Even I get where you referring about criticized group vote ticketing, but...
Wow, That comes out to just insulting for these voters who with some learning from each party's issues and help by under Single Transferable vote too to make their their half of State's Parliament into well real multi-party Parliament by effect from lower primary vote not just percentage.
It used to be much worse. Instead of picking at least five, you'd have to preference all 50 something below the line candidates if you chose to vote that way or else your vote would not be valid. If I recall, they changed the system when wierd preferencing gave a seat to some random bloke (who actually seemed like a decent guy) and the major parties threw a fit. I see nothing has changed. That being said, I think that if you're voting for one of the two major parties (and the Greens I suppose), then voting above the line for them counts the way it should.
Victoria always had a multi-party upper house. 10 of its 40 members sat on the crossbench before the last state election. Now it’s 11 out of 40. Other Australian upper houses are the same, except in Queensland and Tasmania; the former doesn’t even have an upper house, and the people who live in the latter are barely even human, let alone Australian.
No idea where you got the thing about turnout from; all elections in Australia are mandatory, so the last state election probably had 99% turnout.
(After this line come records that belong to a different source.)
/-- Whether a `TST` is elided (16 R299): it is matched, and a mark of its handle is transient. -/
def elided (transient : W64) (p : Member) (matched : List TextItem) (st : TextItem) : Bool :=
  matched.any (fun x => x.off == st.off) &&
  (match markAt p.marks st.off with
    | none => false
    | some (_, m) => (List.range p.marks.length).any (fun i =>
        i < 64 && transient.getLsbD i && ((p.marks[i]?).map (·.handle)) == some m.handle))

/-- The spliced text as a list of instructions, in the order of 16 R297. -/
def spliceItems (transient : W64) (p c : Member) (x y : Parts) : List Emitted :=
  let sh : Shift := { g := p.k.gregs, w := p.k.wregs, p := predCount x.all, k := kCount x.all }
  let scratch := predCount x.all + predCount y.all - 1
  let ren := sh.instr scratch
  let keep := fun (i : Instr) => [i]
  let pick := fun (i : TextItem) => if usesOp [i] [.tld] then matchOf p.marks c.marks x.body i else none
  let matched := y.body.filterMap pick
  let prod := x.body.dropLast.flatMap (fun i =>
    if elided transient p matched i then [emitNone false i] else emitKept false keep [i])
  let cons := y.body.dropLast.flatMap (fun i => match pick i with
    | some st => emitCopies sh i st
    | none => emitKept true ren [i])
  let guard := fun (l : List TextItem) => match (l.getLast?).bind (fun (i : TextItem) => i.i.full?) with
    | some (_, f) => (f.gp.toNat, f.gn)
    | none => (0, false)
  let close := match y.body.getLast? with
    | none => []
    | some b =>
      let (gp, np) := guard x.body
      let (gc, nc) := guard y.body
      let trap : Full := { plainFull 0 0 0xFF with
        gp := BitVec.ofNat 6 scratch
        gn := np != nc }
      let check := fun (i : Instr) => ({ cons := true, off := b.off, origin := 3, i := some i } : Emitted)
      [check (Instr.ofFull .pxor (plainFull scratch gp (sh.pred gc))), check (Instr.ofFull .trap trap)] ++
        (emitKept true ren [b]).map (fun (e : Emitted) => { e with target := some (false, p.k.spliceBegin.toNat) })
  emitKept false keep x.pro ++ emitKept true ren y.pro ++ prod ++
    (x.body.getLast?.toList.map (emitNone false)) ++ cons ++ close ++
    emitKept false keep x.epi.dropLast ++ (x.epi.getLast?.toList.map (emitNone false)) ++ emitKept true ren y.epi

/-- The words that an emitted instruction takes; a branch is encoded as L96, whose offset reaches every target. -/
def Emitted.words (e : Emitted) : Nat :=
  match e.i with
  | none => 0
  | some i => if e.target.isSome then 3 else (encode i).length

/-- The instructions of a spliced text with their addresses. -/
def withAddrs (base : Nat) : List Emitted → List (Nat × Emitted)
  | [] => []
  | e :: r => (base, e) :: withAddrs (base + 4 * e.words) r

/-- The address in the spliced text that stands for a place in a kernel; a place inside an instruction keeps its distance
from that instruction's start (DEDUCED, assumption log 52). -/
def placeOf (l : List (Nat × Emitted)) (t : Bool × Nat) : Nat :=
  match l.find? (fun x => x.2.cons == t.1 && x.2.off == t.2) with
  | some x => x.1
  | none =>
    match (l.filter (fun x => x.2.cons == t.1 && x.2.off < t.2)).getLast? with
    | some x => x.1 + (t.2 - x.2.off)
    | none => 0

/-- The words of a spliced text. -/
def spliceWords (l : List (Nat × Emitted)) : List W32 :=
  l.flatMap (fun x => match x.2.i with
    | none => []
    | some i =>
      match x.2.target, i.full? with
      | some t, some (op, f) =>
        let off : Int := ((placeOf l t : Int) - (x.1 : Int)) / 4
        encode (Instr.ofFull op { f with
          sb := 0
          sc := 0
          lit := some (BitVec.ofInt 32 off) })
      | _, _ => encode i)

/-- The program-counter map of a spliced text (16 R302). -/
def spliceMap (p c : Member) (l : List (Nat × Emitted)) : List SplicePc :=
  l.filterMap (fun x => x.2.i.map (fun _ =>
    { addr := x.1, orig := ((if x.2.cons then c.d.code else p.d.code) + w64 x.2.off).toNat, origin := x.2.origin }))

/-- Places a spliced text in pages of firmware that lanes can execute and not write (16 R301): its address and its
pages; none where there is no memory for it. -/
def State.placeSplice (s : State) (tenant : Nat) (items : List Emitted) : Option (Nat × Nat) × State :=
  let size := 4 * (items.map (·.words)).sum
  let n := (size + 16383) / 16384
  let (va, s) := s.freeVa tenant (16384 * n)
  let (f, s) := s.freeFrame 0 memEnd (16384 * n)
  match f with
  | none => (none, s)
  | some f =>
    let pages : List Page := (List.range n).map (fun i =>
      { tenant := tenant, va := va + 16384 * i, pa := f + 16384 * i, r := false, w := false, x := true })
    let bs := (spliceWords (withAddrs va items)).flatMap bytes32
    let out := fun (l : L1Line) => l.line * 128 + 128 ≤ f || f + 16384 * n ≤ l.line * 128
    (some (va, n), { s with
      pages := s.pages ++ pages
      mem := Memory.setBytes s.mem f bs
      l1 := s.l1.filter out })

/-! ### Taking a pair (16 R290, R293, R294, R301) -/

/-- A member of a pair as Conjunction reads it. -/
def State.member (s : State) (tenant : Nat) (d : LaunchDesc) (k : Kernel) : Member × State :=
  let (ws, s) := s.textRead tenant (d.code + k.entry).toNat k.size.toNat
  let marks := match s.object? tenant d.kdesc.toNat with
    | some (x, _) => x.marks k
    | none => []
  ({ d := d, k := k, marks := marks, ws := ws }, s)

/-- The refusal code of a pair, or its parts. -/
def pairCode (pflags : Nat) (p c : Member) : Except Nat (Parts × Parts) :=
  match earlyCode pflags p c with
  | 0 =>
    match p.parts true, c.parts false with
    | some x, some y => match lateCode p c x y with
      | 0 => .ok (x, y)
      | n => .error n
    | _, _ => .error 0x06
  | n => .error n

/-- Takes a pair that passes 15 R271: spliced, or unspliced with the consumer after the producer. -/
def State.takeMembers (s : State) (tenant queue pflags : Nat) (transient : W64) (dp dc : LaunchDesc) (kp kc : Kernel)
    (rp : List Record) : State :=
  let (p, s) := s.member tenant dp kp
  let (c, s) := s.member tenant dc kc
  let (np, s) := s.launchNumber dp.home
  let (nc, s) := s.launchNumber dc.home
  let lp : Launch := { die := dp.home, num := np, tenant := tenant, desc := dp, kernel := kp }
  let lc : Launch := { die := dc.home, num := nc, tenant := tenant, desc := dc, kernel := kc, after := some (dp.home, np) }
  let unspliced := fun (s : State) (code : Nat) =>
    ((s.addLaunch { lp with refused := code } queue).addLaunch { lc with refused := code } queue).openRing lp rp
  match pairCode pflags p c with
  | .error code => unspliced s code
  | .ok (x, y) =>
    let items := spliceItems transient p c x y
    match s.placeSplice tenant items with
    | (none, s) => unspliced s 0x0D
    | (some (va, n), s) =>
      let sp : Splice :=
        { consumer := nc, cdesc := dc, ckernel := kc, kp := kCount x.all, text := va, pages := n,
          map := spliceMap p c (withAddrs va items) }
      -- a route tag that either launch asks for serves the one unit (DEDUCED, assumption log 20)
      let d := { dp with opts := dp.opts ||| (dc.opts &&& 0x10) }
      (s.addLaunch { lp with
        desc := d
        splice := some sp } queue).addLaunch { lc with spliced := true } queue

/-- Takes a pair whose descriptors have been read: the checks of 16 R290. -/
def State.takePair (s : State) (tenant queue : Nat) (pr pb cb : List Byte) : State :=
  let dp := LaunchDesc.ofBytes pb
  let dc := LaunchDesc.ofBytes cb
  let transient := w64 (fieldAt pr 0x10 8)
  let pflags := fieldAt pr 0x18 4
  let ((kp, rp, sp), s) := s.checkLaunch tenant dp
  let ((kc, _, sc), s) := s.checkLaunch tenant dc
  let reserved := 4 ≤ pflags || fieldAt pr 0x1C 36 != 0 || kp.any (fun k => k.tiles < 64 && field transient 63 k.tiles != 0)
  let kp := kp.getD {}
  let kc := kc.getD {}
  let refuse := fun (s : State) (a b : Nat) =>
    let (np, s) := s.launchNumber dp.home
    let (nc, s) := s.launchNumber dc.home
    let x : Launch := { die := dp.home, num := np, tenant := tenant, desc := dp, kernel := kp, status := some a, statusAt := s.ticks }
    let y : Launch := { die := dc.home, num := nc, tenant := tenant, desc := dc, kernel := kc, status := some b, statusAt := s.ticks }
    (s.addLaunch x queue).addLaunch y queue
  if reserved then refuse s 5 5
  else match sp, sc with
    | none, none => s.takeMembers tenant queue pflags transient dp dc kp kc rp
    | a, b => refuse s (a.getD 10) (b.getD 10)

/-- PAIR_TAKE (16 R290, R293): of the pair record at an address. Where the record or a descriptor cannot be read no
launch is taken. -/
def execPairTake (s : State) : Result :=
  let ev := s.ev
  let (pr, s) := s.tenantRead ev.sub ev.val.toNat 64
  match pr with
  | none => .next s
  | some pr =>
    let (pb, s) := s.tenantRead ev.sub (fieldAt pr 0 8) 128
    let (cb, s) := s.tenantRead ev.sub (fieldAt pr 8 8) 128
    match pb, cb with
    | some pb, some cb =>
      if fieldAt pr 0 8 % 64 != 0 || fieldAt pr 8 8 % 64 != 0 then .next s else .next (s.takePair ev.sub ev.aux pr pb cb)
    | _, _ => .next s

end Sys2Proof.Machine
end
To be honest, aside from your mention of ‘multi-party Parliament’ and ‘sub-regional turnout’, I cannot understand anything else that you wrote.
But 5 of 10 of crossbenchers were Green Party members before. While they was four more them get one seat each.
???
Well, Not really or fully until 2014 election as aforementioned those four more parties (with one that Australian Conservative seat was under Democratic Labor Party when after got elected) got elected with Green Party gain two more as begin making Upper-house more multi-party system.